Nothing but the data, repeated exactly, belongs in the answer.

_____

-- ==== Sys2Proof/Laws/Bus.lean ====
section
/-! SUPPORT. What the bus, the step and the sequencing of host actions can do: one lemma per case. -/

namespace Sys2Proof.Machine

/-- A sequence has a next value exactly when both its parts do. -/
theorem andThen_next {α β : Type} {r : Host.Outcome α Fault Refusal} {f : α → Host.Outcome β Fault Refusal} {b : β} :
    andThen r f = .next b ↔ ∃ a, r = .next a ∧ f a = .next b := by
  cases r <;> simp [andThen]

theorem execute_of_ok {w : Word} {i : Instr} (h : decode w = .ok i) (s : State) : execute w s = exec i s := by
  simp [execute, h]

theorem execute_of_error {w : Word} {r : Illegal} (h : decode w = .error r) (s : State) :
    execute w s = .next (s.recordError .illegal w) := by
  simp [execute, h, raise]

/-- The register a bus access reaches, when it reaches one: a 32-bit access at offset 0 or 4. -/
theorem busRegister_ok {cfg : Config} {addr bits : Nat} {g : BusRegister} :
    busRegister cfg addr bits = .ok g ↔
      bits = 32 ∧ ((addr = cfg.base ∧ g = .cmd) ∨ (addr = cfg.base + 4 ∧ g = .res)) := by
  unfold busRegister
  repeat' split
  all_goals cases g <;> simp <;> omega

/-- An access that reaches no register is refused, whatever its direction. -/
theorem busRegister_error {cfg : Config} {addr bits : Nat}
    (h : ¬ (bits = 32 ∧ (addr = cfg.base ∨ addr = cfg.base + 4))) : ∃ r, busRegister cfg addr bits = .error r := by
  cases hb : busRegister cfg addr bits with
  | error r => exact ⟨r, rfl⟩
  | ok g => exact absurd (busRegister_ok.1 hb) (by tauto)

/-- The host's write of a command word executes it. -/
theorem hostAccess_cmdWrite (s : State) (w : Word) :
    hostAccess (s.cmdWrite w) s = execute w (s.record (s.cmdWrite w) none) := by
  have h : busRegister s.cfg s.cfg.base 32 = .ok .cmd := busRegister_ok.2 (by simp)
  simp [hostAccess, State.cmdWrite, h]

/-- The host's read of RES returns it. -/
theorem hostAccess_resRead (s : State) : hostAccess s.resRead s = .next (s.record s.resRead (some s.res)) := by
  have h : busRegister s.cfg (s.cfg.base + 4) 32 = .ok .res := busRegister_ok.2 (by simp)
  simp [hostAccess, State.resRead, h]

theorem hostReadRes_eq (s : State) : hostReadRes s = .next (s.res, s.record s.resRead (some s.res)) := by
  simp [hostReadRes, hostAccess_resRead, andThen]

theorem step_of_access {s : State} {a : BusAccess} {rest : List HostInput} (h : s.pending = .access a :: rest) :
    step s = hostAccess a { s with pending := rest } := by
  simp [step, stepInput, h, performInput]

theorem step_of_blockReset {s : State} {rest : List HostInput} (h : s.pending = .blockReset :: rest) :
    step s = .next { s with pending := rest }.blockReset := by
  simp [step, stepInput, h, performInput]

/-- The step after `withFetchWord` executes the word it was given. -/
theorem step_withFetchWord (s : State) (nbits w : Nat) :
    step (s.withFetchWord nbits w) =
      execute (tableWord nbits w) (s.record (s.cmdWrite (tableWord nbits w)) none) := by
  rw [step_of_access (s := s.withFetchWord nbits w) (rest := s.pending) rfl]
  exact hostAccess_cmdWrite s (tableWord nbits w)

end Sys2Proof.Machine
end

_____

* RESULT BELOW:
-- ==== Sys2Proof/Laws/Bus.lean ====
section
/-! SUPPORT. What the bus, the step and the sequencing of host actions can do: one lemma per case. -/

namespace Sys2Proof.Machine

/-- A sequence has a next value exactly when both its parts do. -/
theorem andThen_next {α β : Type} {r : Host.Outcome α Fault Refusal} {f : α → Host.Outcome β Fault Refusal} {b : β} :
    andThen r f = .next b ↔ ∃ a, r = .next a ∧ f a = .next b := by
  cases r <;> simp [andThen]

theorem execute_of_ok {w : Word} {i : Instr} (h : decode w = .ok i) (s : State) : execute w s = exec i s := by
  simp [execute, h]

theorem execute_of_error {w : Word} {r : Illegal} (h : decode w = .error r) (s : State) :
    execute w s = .next (s.recordError .illegal w) := by
  simp [execute, h, raise]

/-- The register a bus access reaches, when it reaches one: a 32-bit access at offset 0 or 4. -/
theorem busRegister_ok {cfg : Config} {addr bits : Nat} {g : BusRegister} :
    busRegister cfg addr bits = .ok g ↔
      bits = 32 ∧ ((addr = cfg.base ∧ g = .cmd) ∨ (addr = cfg.base + 4 ∧ g = .res)) := by
  unfold busRegister
  repeat' split
  all_goals cases g <;> simp <;> omega

/-- An access that reaches no register is refused, whatever its direction. -/
theorem busRegister_error {cfg : Config} {addr bits : Nat}
    (h : ¬ (bits = 32 ∧ (addr = cfg.base ∨ addr = cfg.base + 4))) : ∃ r, busRegister cfg addr bits = .error r := by
  cases hb : busRegister cfg addr bits with
  | error r => exact ⟨r, rfl⟩
  | ok g => exact absurd (busRegister_ok.1 hb) (by tauto)

/-- The host's write of a command word executes it. -/
theorem hostAccess_cmdWrite (s : State) (w : Word) :
    hostAccess (s.cmdWrite w) s = execute w (s.record (s.cmdWrite w) none) := by
  have h : busRegister s.cfg s.cfg.base 32 = .ok .cmd := busRegister_ok.2 (by simp)
  simp [hostAccess, State.cmdWrite, h]

/-- The host's read of RES returns it. -/
theorem hostAccess_resRead (s : State) : hostAccess s.resRead s = .next (s.record s.resRead (some s.res)) := by
  have h : busRegister s.cfg (s.cfg.base + 4) 32 = .ok .res := busRegister_ok.2 (by simp)
  simp [hostAccess, State.resRead, h]

theorem hostReadRes_eq (s : State) : hostReadRes s = .next (s.res, s.record s.resRead (some s.res)) := by
  simp [hostReadRes, hostAccess_resRead, andThen]

theorem step_of_access {s : State} {a : BusAccess} {rest : List HostInput} (h : s.pending = .access a :: rest) :
    step s = hostAccess a { s with pending := rest } := by
  simp [step, stepInput, h, performInput]

theorem step_of_blockReset {s : State} {rest : List HostInput} (h : s.pending = .blockReset :: rest) :
    step s = .next { s with pending := rest }.blockReset := by
  simp [step, stepInput, h, performInput]

/-- The step after `withFetchWord` executes the word it was given. -/
theorem step_withFetchWord (s : State) (nbits w : Nat) :
    step (s.withFetchWord nbits w) =
      execute (tableWord nbits w) (s.record (s.cmdWrite (tableWord nbits w)) none) := by
  rw [step_of_access (s := s.withFetchWord nbits w) (rest := s.pending) rfl]
  exact hostAccess_cmdWrite s (tableWord nbits w)

end Sys2Proof.Machine
end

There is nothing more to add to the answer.